## PROBLEM REQUIREMENTS
Using the entries below, write out the line with "rewinds the strip", the line with "if (s.hartAt k).buffers then .stop", and every line in between, exactly as each is written.

## DATA FOR THIS EXERCISE
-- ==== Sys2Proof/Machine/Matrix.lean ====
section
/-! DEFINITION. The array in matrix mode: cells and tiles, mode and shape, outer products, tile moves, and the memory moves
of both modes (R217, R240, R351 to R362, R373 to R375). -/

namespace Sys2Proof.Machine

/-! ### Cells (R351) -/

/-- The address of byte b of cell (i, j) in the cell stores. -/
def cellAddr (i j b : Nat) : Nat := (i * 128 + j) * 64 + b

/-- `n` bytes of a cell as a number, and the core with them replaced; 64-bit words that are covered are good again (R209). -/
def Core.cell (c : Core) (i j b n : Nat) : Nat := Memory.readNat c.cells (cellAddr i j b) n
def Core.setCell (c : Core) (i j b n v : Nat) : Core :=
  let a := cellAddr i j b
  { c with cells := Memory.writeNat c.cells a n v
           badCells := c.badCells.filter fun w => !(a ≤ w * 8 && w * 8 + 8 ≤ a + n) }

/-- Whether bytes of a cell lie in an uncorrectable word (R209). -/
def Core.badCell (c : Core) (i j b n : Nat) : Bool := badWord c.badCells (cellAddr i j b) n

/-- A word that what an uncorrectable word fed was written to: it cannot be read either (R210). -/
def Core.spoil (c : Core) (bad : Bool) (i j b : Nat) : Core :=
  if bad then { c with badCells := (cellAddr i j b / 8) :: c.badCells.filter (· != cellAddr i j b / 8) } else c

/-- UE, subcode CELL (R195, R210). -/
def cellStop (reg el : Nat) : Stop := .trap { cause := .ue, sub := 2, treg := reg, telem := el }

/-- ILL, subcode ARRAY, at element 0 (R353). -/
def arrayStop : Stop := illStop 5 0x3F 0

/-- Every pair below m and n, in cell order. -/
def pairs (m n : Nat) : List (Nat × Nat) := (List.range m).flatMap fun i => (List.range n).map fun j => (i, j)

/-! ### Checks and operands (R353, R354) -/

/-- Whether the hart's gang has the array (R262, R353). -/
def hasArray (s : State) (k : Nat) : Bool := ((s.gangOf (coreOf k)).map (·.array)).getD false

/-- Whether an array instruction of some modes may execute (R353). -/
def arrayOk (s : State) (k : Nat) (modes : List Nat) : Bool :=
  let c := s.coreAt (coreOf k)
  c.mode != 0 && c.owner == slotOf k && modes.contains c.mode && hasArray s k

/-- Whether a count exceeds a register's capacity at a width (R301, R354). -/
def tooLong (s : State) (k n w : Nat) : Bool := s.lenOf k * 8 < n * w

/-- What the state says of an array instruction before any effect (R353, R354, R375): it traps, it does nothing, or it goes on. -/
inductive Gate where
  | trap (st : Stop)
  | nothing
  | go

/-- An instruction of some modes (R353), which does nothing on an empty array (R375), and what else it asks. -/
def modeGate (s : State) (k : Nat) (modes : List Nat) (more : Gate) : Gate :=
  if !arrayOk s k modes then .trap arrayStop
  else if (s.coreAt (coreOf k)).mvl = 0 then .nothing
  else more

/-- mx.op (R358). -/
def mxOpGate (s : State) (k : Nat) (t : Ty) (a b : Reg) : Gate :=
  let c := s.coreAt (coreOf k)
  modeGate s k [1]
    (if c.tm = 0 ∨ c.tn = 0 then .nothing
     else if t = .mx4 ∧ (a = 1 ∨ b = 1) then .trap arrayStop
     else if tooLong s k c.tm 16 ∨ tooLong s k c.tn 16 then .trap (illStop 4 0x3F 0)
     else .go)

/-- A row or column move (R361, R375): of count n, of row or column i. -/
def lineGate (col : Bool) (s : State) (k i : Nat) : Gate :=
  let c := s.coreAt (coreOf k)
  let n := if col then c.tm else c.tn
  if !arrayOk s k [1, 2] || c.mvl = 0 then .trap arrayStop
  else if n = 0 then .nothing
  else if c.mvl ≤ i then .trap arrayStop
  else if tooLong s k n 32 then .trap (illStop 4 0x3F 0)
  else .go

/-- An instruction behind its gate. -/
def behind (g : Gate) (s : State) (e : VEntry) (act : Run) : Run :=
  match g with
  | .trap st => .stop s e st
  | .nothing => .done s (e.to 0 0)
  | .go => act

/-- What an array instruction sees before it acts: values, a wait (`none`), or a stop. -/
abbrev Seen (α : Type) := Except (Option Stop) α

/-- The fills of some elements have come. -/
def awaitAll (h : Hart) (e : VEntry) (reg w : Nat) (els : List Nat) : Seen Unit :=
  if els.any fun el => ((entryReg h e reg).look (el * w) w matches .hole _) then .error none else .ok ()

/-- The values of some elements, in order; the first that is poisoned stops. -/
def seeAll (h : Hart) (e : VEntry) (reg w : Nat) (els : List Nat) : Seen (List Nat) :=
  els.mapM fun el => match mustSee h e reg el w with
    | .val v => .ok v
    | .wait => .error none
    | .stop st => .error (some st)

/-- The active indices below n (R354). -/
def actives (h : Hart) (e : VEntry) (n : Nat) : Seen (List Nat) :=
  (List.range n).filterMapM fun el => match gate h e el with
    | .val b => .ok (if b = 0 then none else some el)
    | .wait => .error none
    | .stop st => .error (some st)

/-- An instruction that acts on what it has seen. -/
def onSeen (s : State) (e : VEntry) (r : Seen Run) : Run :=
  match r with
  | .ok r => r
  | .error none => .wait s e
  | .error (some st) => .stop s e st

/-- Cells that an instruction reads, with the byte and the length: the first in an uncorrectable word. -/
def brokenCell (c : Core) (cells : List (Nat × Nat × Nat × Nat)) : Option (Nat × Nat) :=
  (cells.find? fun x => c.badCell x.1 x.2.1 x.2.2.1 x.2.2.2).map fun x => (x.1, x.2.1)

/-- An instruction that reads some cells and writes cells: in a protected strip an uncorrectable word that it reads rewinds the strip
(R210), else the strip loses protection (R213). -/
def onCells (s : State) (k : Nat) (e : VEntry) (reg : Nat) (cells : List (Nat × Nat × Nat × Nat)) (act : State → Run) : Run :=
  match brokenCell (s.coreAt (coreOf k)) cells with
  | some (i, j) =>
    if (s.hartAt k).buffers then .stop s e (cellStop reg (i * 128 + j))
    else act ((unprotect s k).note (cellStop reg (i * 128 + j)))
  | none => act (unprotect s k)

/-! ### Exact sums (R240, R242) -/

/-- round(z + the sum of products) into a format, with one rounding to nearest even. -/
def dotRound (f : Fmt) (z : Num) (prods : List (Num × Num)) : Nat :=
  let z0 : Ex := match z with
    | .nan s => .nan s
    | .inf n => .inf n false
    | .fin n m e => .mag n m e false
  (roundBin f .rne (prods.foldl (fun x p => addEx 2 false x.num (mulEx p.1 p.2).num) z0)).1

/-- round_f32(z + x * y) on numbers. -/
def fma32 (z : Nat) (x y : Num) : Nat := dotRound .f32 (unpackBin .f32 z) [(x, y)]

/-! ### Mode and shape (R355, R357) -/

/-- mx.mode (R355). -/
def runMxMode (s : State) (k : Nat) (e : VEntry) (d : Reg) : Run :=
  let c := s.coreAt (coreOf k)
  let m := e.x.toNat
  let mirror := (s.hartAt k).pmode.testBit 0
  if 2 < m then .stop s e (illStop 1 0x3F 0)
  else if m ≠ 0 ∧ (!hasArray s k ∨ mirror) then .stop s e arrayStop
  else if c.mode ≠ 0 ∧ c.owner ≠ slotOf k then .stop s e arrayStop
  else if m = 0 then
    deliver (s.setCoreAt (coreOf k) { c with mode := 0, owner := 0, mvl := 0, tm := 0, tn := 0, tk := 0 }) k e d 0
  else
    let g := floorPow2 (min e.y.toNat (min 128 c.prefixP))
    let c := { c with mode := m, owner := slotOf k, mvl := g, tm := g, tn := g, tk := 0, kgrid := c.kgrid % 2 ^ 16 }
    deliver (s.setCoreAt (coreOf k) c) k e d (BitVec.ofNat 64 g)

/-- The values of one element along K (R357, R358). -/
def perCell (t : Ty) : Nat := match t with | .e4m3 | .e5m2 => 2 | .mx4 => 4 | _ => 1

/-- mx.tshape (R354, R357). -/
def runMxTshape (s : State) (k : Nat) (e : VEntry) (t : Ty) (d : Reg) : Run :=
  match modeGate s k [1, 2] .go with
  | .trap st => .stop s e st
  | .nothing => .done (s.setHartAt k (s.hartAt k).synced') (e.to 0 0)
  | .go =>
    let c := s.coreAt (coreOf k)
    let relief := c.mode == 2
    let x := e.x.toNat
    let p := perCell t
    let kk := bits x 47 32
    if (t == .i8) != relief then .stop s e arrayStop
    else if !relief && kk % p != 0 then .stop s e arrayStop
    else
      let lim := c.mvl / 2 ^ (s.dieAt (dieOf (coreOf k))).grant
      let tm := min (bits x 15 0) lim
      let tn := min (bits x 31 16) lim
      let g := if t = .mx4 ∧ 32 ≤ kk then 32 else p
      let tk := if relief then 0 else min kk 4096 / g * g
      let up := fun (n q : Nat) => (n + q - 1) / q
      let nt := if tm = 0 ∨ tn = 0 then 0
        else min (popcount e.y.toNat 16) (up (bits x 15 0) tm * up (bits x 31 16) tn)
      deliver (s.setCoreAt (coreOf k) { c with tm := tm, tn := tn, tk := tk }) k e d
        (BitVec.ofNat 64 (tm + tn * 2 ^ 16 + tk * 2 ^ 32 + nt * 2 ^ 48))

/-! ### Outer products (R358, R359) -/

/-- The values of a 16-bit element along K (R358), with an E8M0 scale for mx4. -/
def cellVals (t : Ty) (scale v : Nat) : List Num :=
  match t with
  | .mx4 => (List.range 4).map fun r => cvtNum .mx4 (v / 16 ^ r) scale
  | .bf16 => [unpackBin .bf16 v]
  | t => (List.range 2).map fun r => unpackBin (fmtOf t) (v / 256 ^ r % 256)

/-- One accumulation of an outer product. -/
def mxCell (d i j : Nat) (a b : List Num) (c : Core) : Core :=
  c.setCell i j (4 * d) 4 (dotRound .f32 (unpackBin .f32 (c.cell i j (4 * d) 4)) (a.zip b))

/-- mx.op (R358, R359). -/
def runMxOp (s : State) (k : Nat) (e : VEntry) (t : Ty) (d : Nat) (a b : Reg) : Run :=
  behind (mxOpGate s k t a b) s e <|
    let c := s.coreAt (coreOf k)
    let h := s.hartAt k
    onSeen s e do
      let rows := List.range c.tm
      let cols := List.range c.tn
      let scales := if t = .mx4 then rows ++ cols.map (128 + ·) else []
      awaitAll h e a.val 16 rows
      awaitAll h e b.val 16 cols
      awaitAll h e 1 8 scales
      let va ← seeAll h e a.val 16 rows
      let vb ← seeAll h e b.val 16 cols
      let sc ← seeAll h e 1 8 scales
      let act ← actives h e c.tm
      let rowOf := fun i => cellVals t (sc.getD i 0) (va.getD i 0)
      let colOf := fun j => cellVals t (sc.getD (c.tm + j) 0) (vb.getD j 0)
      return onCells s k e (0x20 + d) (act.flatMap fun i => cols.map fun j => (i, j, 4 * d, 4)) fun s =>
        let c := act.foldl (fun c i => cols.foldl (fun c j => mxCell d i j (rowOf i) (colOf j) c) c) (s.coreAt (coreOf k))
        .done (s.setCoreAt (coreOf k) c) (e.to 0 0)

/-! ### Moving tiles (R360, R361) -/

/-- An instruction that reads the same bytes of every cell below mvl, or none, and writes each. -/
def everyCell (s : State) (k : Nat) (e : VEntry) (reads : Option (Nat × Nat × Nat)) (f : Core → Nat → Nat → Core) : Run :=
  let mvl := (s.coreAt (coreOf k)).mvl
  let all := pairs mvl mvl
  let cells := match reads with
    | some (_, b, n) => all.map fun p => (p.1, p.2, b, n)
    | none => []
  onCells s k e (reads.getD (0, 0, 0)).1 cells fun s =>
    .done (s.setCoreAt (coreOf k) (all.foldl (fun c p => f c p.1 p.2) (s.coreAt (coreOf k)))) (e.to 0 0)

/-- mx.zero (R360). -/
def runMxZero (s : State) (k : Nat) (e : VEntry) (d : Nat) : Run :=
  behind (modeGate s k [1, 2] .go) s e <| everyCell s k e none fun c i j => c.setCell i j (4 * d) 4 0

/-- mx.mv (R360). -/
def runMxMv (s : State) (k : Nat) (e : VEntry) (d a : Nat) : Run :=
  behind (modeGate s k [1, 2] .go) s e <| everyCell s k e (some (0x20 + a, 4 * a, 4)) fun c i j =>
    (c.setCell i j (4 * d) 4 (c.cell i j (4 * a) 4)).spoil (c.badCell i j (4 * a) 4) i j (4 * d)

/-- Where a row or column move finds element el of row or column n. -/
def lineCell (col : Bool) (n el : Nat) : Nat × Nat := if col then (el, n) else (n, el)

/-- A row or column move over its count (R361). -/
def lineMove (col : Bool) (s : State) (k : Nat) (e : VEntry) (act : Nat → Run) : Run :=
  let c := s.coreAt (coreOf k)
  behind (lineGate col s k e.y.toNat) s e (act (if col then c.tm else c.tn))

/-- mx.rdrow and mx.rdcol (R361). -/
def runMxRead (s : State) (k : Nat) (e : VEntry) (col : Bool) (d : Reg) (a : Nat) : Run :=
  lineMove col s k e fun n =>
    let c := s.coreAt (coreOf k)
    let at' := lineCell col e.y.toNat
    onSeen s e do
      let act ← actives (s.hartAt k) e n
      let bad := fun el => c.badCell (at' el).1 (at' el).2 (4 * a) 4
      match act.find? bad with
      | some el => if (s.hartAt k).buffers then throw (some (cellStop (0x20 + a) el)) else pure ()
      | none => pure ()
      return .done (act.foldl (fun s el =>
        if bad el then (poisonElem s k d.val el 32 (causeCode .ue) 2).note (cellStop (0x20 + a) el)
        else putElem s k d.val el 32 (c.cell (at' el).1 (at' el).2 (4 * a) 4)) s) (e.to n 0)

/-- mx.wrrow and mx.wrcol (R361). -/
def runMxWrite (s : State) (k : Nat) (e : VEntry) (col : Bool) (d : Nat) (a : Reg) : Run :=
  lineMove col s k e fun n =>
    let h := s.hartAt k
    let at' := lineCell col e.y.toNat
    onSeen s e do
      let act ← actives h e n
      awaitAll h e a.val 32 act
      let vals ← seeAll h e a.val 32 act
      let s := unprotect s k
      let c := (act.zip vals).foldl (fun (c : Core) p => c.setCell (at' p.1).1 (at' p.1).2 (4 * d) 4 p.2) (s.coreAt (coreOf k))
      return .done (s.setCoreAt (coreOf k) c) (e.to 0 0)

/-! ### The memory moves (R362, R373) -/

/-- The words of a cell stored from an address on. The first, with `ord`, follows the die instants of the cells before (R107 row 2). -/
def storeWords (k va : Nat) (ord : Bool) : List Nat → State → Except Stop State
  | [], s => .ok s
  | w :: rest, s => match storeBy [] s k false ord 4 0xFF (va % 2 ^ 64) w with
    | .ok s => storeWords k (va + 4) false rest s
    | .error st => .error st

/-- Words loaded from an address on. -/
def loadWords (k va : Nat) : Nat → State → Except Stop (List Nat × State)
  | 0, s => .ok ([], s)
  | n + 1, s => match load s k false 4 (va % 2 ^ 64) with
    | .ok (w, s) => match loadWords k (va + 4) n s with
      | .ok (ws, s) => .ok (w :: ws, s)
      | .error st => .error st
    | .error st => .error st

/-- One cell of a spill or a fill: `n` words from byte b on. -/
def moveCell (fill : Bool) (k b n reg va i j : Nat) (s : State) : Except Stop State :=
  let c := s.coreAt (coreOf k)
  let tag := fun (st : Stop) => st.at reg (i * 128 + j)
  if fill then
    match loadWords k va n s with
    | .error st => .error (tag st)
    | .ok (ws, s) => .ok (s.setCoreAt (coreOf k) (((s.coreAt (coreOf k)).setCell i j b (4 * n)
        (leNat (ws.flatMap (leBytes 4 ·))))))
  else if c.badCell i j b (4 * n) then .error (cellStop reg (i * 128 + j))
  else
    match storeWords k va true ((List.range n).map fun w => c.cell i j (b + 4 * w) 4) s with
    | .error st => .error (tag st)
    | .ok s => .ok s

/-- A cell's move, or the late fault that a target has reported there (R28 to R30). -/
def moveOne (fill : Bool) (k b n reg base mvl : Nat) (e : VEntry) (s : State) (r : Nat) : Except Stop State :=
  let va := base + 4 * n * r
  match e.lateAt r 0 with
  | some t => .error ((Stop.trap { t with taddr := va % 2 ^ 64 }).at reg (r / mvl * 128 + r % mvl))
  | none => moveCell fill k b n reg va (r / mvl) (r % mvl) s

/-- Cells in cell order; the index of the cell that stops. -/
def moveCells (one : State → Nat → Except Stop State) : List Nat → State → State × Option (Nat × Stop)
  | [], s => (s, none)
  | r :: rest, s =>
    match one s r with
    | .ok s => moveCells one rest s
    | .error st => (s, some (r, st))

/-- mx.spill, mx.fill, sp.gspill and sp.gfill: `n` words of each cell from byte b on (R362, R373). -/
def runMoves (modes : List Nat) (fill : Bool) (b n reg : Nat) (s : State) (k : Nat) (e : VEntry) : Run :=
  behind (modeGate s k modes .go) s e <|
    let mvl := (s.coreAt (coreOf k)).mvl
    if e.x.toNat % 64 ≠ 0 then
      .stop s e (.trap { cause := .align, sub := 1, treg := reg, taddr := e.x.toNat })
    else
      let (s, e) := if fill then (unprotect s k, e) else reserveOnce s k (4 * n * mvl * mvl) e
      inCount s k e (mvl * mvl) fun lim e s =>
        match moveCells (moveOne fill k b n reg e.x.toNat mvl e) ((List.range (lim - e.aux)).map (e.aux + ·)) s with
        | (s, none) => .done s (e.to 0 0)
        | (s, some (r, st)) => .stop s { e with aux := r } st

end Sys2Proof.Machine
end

## SOLUTION
/-- An instruction that reads some cells and writes cells: in a protected strip an uncorrectable word that it reads rewinds the strip
(R210), else the strip loses protection (R213). -/
def onCells (s : State) (k : Nat) (e : VEntry) (reg : Nat) (cells : List (Nat × Nat × Nat × Nat)) (act : State → Run) : Run :=
  match brokenCell (s.coreAt (coreOf k)) cells with
  | some (i, j) =>
    if (s.hartAt k).buffers then .stop s e (cellStop reg (i * 128 + j))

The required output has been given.